Я снял со стены несколько букв; Эркки тоже. Я переставил буквы, он тоже; мы долго спорили и наконец оставили надпись: PSYCHEDELIC CLUB

– Быть клубу здесь, – засмеялся Эркки (вряд ли он сказал это всерьез).

– А что, неплохая идея, – задумался Костя.

Так возник наш Психоделический клуб. И вот уже полгода, как мы существуем. Хотел бы я верить, что в моей жизни наметились изменения к лучшему, но пока сомневаюсь. Дверь вроде бы приоткрылась, что-то там есть, но что – не вижу. Я по-прежнему без работы, без денег. Утро мое начинается с того, что я здороваюсь с консьержкой, улыбаюсь, показываю мою клубную карточку, она отмахивается: «Идите-идите!..»; иногда я задерживаюсь выслушать ее сны, но не в этот раз. Прохожу мимо куста алоэ, едва заметно киваю, иду мимо надписи на стене – улыбаюсь. Всегда задерживаюсь перед мохнатой железной дверью, подношу руку к скважине, слушаю шелест бумажек (иногда я подбираю с пола отвалившиеся записки и прикрепляю к двери).

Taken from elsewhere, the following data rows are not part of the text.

-- ==== Sys2Proof/Certificates/Slice0/Obligations.lean ====
section
/-! DEFINITION. The statements about the K920, in the order of the spec's files. Each says for the commands it names that
they answer a next state, what that state holds by the rules cited, and what it leaves as it was. -/

open Sys2Proof Sys2Proof.Machine

/-! ### Steps, reset -/

/-- With a command at the front of the queue, a step is that command's effect on the state with the rest of the queue. -/
def Obligations.StepRunsTheFrontCommand : Prop :=
  ∀ (s : State) (c : Instr), step { s with pending := c :: s.pending } = exec c s

/-- With no command waiting, one MGT cycle of 4 ns passes: local time advances by 4 ns, the Lodestone counter by 16 ticks at
the nominal frequency while the LOD PLL is locked, the trace cycle count by 6 while the XPT PLL is locked, and nothing
else changes (the model's choice, log 2). -/
def Obligations.IdleStepPassesOneCycle : Prop :=
  ∀ s : State, s.pending = [] → ∃ t, step s = .next t
    ∧ t = { s with
        ctl := { s.ctl with ns := s.ctl.ns + 4, lod := { s.ctl.lod with tick := t.ctl.lod.tick, part := t.ctl.lod.part } }
        pl := { s.pl with obs := { s.pl.obs with cycle := t.pl.obs.cycle } } }
    ∧ (s.ctl.dev.rails = true → s.ctl.dev.inReset = false →
        (s.ctl.dev.locks.lod = true → s.ctl.lod.freq = 0 → s.ctl.lod.part = 0 →
          t.ctl.lod.tick = s.ctl.lod.tick + 16 ∧ t.ctl.lod.part = 0)
        ∧ (s.ctl.dev.locks.xpt = true → t.pl.obs.cycle = s.pl.obs.cycle + 6))
    ∧ ((s.ctl.dev.rails = false ∨ s.ctl.dev.inReset = true) → t.ctl.lod = s.ctl.lod ∧ t.pl = s.pl)

/-! ### Power, pins, clocks and device states -/

/-- R119, R122, R123, R139: the input leaves its range and everything but flash is lost; it returns and the device is in
STANDBY; PWR_EN rises; the main rails reach regulation. -/
def Obligations.InputPowerSequence : Prop :=
  (∀ s, Quiet s → ∃ t, exec .vinOutOfRange s = .next t
    ∧ t.ctl.dev.state = .off ∧ t.ctl.dev.rails = false ∧ t.ctl.dev.lit = false ∧ t.ctl.dev.pcieUp = false
    ∧ t.ctl.dev.pins = { s.ctl.dev.pins with vinOk := false } ∧ t.ctl.dev.inReset = false
    ∧ t.ctl.flash = s.ctl.flash ∧ t.ctl.own = {} ∧ t.ctl.flt = {} ∧ t.ctl.image = none ∧ t.ctl.lod = {}
    ∧ t.pl.regs = [] ∧ t.pl.mem = [] ∧ t.pl.host = s.pl.host ∧ t.pl.qps = [] ∧ t.pl.rings = [] ∧ t.pl.ports = []
    ∧ t.pl.keys = [] ∧ t.pl.wins = [] ∧ t.pending = s.pending)
  ∧ (∀ s slot, Quiet s → s.ctl.dev.state = .off → exec (.vinInRange slot) s = .next { s with
      ctl := { s.ctl with
        dev := { s.ctl.dev with
          state := .standby, pins := { s.ctl.dev.pins with vinOk := true }, slotId := slot
          incarnation := s.ctl.flash.incarnation, enteredAt := s.ctl.ns, alertLow := false, alertAt := s.ctl.ns }
        own := { s.ctl.own with inbandNode := s.ctl.flash.inbandNode, inbandValid := s.ctl.flash.inbandValid }
        flt := { s.ctl.flt with poweredAt := s.ctl.ns } } })
  ∧ (∀ s, Quiet s →
      exec .pwrEnRise s = .next (onDev (fun x => { x with pins := { x.pins with pwrEn := true } }) s))
  ∧ (∀ s, Quiet s → s.ctl.dev.pins.vinOk = true → s.ctl.dev.pins.pwrEn = true →
      s.ctl.dev.pwrEnFellAt + 20000000 ≤ s.ctl.ns → (s.ctl.dev.tripped = true → Cool s.ctl.dev.sensors) →
      exec .mainRailsGood s = .next (onDev (fun x => { x with rails := true }) s))
  ∧ (∀ s, Quiet s → (s.ctl.dev.pwrEnFellAt ≠ 0 ∧ s.ctl.ns < s.ctl.dev.pwrEnFellAt + 20000000
        ∨ s.ctl.dev.tripped = true ∧ ¬ Cool s.ctl.dev.sensors) → exec .mainRailsGood s = .next s)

В клубе я играю роль секретаря. С нею запросто справится любой, но мне она дается с большим трудом. Вести нашу страничку в ФБ я еще как-то успеваю, а вот отвечать на звонки лень. У меня полно всяких мелких делишек – проветрить комнаты, убрать на кухне, порубить табак и прочие ингредиенты, подготовить кальяны, перевесить картины (Константин считает, что раз в месяц мы должны делать перестановку и перевешивать картины). Я поливаю растения, растут они не по дням, а по часам. Пока заваривается чай и кофе, убираю пыль, мою полы в коридоре. Затем пью чай и проверяю электронную почту, отвечаю на письма. Время растягивается в клубе. Я перекладываю распакованные вещи – вещей вагон и маленькая тележка, можно открывать лавку тысячи мелочей с девизом: 10 вещей за 10 евро!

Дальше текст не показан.